[WHAT YOU ARE ASKED TO DO]: Filter these entries down to lines holding "resyncTurnOf".

[EXTRACTED RECORDS — start]

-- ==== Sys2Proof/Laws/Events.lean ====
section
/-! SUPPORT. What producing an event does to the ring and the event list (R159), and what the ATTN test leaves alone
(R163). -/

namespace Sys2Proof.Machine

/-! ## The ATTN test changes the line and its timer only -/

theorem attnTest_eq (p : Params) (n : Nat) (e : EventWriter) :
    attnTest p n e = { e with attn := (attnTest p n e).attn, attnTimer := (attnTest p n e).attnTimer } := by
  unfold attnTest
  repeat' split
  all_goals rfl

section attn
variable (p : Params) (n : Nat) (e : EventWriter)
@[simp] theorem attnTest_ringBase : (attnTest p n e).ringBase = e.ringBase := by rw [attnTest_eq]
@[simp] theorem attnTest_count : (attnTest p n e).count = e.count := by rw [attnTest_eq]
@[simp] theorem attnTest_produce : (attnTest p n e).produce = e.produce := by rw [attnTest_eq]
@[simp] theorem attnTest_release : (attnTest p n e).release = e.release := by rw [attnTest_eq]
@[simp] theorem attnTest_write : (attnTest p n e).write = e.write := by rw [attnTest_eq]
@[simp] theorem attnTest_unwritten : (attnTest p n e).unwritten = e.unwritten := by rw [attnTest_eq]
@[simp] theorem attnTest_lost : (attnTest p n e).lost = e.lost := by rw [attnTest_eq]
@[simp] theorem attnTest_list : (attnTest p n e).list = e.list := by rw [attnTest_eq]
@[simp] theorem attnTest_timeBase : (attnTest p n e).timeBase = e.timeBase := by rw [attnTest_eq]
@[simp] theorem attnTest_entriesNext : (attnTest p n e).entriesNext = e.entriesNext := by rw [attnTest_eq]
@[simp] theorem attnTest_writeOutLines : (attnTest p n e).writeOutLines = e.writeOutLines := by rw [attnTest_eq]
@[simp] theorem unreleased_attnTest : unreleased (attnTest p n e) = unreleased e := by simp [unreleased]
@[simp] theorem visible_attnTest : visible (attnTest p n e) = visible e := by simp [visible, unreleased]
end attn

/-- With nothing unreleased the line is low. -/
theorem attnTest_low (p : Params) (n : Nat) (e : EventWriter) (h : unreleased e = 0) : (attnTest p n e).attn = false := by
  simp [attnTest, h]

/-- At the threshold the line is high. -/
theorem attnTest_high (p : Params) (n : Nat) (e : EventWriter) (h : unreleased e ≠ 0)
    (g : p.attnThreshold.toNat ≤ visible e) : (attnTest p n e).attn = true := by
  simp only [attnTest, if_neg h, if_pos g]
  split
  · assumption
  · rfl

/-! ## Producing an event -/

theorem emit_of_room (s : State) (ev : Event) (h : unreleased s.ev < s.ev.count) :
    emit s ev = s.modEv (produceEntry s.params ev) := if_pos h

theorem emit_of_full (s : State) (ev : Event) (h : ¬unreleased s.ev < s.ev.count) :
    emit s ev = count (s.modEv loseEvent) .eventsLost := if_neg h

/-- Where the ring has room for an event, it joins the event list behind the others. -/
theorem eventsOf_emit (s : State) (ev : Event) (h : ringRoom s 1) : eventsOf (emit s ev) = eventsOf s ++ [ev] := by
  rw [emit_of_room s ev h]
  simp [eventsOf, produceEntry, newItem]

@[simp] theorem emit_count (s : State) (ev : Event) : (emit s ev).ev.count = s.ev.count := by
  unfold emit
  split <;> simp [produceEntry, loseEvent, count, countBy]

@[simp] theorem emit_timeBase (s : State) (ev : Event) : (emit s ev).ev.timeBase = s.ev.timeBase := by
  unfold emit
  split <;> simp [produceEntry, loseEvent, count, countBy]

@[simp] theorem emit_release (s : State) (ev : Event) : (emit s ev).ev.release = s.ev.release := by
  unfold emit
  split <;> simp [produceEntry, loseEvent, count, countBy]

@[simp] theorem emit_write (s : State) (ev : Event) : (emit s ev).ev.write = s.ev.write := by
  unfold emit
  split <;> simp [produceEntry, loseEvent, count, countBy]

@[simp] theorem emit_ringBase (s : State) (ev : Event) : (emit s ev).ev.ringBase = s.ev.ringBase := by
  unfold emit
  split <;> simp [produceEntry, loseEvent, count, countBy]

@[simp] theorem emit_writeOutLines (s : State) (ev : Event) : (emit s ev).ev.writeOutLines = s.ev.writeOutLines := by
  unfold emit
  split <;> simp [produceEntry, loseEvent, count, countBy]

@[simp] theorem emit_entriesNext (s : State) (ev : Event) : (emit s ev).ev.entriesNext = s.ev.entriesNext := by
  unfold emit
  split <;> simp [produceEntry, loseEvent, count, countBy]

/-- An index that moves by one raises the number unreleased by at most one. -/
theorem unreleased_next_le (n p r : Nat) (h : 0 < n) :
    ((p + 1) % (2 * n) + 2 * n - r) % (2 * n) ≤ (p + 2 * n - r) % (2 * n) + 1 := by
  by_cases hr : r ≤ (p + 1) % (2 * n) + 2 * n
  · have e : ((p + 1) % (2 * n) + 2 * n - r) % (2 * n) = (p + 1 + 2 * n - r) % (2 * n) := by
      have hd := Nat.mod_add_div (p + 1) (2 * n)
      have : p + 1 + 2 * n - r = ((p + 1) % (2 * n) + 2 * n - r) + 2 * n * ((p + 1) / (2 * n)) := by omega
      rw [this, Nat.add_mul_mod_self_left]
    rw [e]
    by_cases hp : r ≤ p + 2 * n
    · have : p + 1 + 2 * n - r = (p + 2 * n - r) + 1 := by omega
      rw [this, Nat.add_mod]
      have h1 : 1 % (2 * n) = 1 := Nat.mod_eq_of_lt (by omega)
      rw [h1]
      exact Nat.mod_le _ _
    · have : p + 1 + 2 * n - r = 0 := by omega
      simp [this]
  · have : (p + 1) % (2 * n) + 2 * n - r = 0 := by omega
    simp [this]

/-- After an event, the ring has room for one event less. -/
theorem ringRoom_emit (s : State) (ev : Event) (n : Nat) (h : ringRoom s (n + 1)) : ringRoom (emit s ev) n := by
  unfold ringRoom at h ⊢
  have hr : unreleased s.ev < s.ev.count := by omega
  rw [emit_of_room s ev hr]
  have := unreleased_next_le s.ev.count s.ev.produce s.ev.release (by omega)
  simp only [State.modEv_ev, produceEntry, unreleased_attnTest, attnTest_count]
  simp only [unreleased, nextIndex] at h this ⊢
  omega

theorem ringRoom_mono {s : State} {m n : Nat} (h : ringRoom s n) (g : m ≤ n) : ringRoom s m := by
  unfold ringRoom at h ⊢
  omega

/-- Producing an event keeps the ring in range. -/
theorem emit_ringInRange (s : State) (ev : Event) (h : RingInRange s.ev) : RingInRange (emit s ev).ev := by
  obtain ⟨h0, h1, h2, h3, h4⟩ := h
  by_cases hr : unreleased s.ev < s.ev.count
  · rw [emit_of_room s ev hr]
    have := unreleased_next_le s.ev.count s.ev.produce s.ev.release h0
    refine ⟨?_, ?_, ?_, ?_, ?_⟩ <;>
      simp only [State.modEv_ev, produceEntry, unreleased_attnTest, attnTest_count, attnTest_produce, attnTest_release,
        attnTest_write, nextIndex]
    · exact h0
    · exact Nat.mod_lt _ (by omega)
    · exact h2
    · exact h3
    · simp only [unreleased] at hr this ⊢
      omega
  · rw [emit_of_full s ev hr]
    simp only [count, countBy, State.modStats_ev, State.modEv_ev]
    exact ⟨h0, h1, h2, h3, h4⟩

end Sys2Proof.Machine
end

[EXTRACTED RECORDS — finish]
[EXTRACTED RECORDS — start]

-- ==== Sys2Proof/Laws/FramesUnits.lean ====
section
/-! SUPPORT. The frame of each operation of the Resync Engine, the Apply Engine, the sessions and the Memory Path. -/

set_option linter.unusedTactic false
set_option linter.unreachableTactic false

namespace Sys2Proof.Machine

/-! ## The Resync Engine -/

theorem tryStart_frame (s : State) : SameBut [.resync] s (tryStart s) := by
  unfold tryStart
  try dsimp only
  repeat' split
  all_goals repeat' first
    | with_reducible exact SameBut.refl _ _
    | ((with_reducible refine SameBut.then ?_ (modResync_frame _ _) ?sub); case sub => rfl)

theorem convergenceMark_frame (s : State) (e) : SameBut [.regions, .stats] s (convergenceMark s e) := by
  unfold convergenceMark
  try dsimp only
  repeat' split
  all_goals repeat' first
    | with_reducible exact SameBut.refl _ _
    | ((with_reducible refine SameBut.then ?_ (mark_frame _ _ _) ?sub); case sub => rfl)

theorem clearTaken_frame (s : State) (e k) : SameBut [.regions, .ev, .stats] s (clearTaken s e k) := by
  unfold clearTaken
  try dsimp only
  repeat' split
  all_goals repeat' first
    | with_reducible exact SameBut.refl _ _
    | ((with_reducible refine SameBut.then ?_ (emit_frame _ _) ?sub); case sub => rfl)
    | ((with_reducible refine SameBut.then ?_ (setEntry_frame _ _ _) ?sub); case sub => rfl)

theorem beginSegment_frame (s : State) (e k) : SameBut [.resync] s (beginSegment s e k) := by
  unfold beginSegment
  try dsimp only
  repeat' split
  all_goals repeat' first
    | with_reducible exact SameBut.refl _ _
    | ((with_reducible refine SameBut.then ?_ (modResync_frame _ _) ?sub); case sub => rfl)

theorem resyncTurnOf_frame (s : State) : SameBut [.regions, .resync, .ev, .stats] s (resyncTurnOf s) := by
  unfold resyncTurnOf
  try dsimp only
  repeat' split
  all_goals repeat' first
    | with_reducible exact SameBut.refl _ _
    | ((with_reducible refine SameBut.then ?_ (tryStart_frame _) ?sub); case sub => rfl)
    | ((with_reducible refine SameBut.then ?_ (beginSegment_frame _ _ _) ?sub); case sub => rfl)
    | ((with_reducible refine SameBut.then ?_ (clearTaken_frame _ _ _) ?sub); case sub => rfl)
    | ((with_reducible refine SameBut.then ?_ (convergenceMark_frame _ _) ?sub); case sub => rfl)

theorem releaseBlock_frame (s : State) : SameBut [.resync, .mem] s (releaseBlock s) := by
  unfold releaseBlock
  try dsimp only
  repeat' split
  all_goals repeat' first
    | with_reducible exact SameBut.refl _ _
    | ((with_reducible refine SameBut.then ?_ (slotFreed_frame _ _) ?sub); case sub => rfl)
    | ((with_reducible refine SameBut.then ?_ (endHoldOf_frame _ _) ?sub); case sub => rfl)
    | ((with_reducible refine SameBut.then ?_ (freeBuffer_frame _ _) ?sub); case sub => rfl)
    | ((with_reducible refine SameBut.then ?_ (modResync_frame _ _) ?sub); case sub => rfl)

[EXTRACTED RECORDS — finish]

[OUTPUT OF THE EXERCISE]:
theorem resyncTurnOf_frame (s : State) : SameBut [.regions, .resync, .ev, .stats] s (resyncTurnOf s) := by
  unfold resyncTurnOf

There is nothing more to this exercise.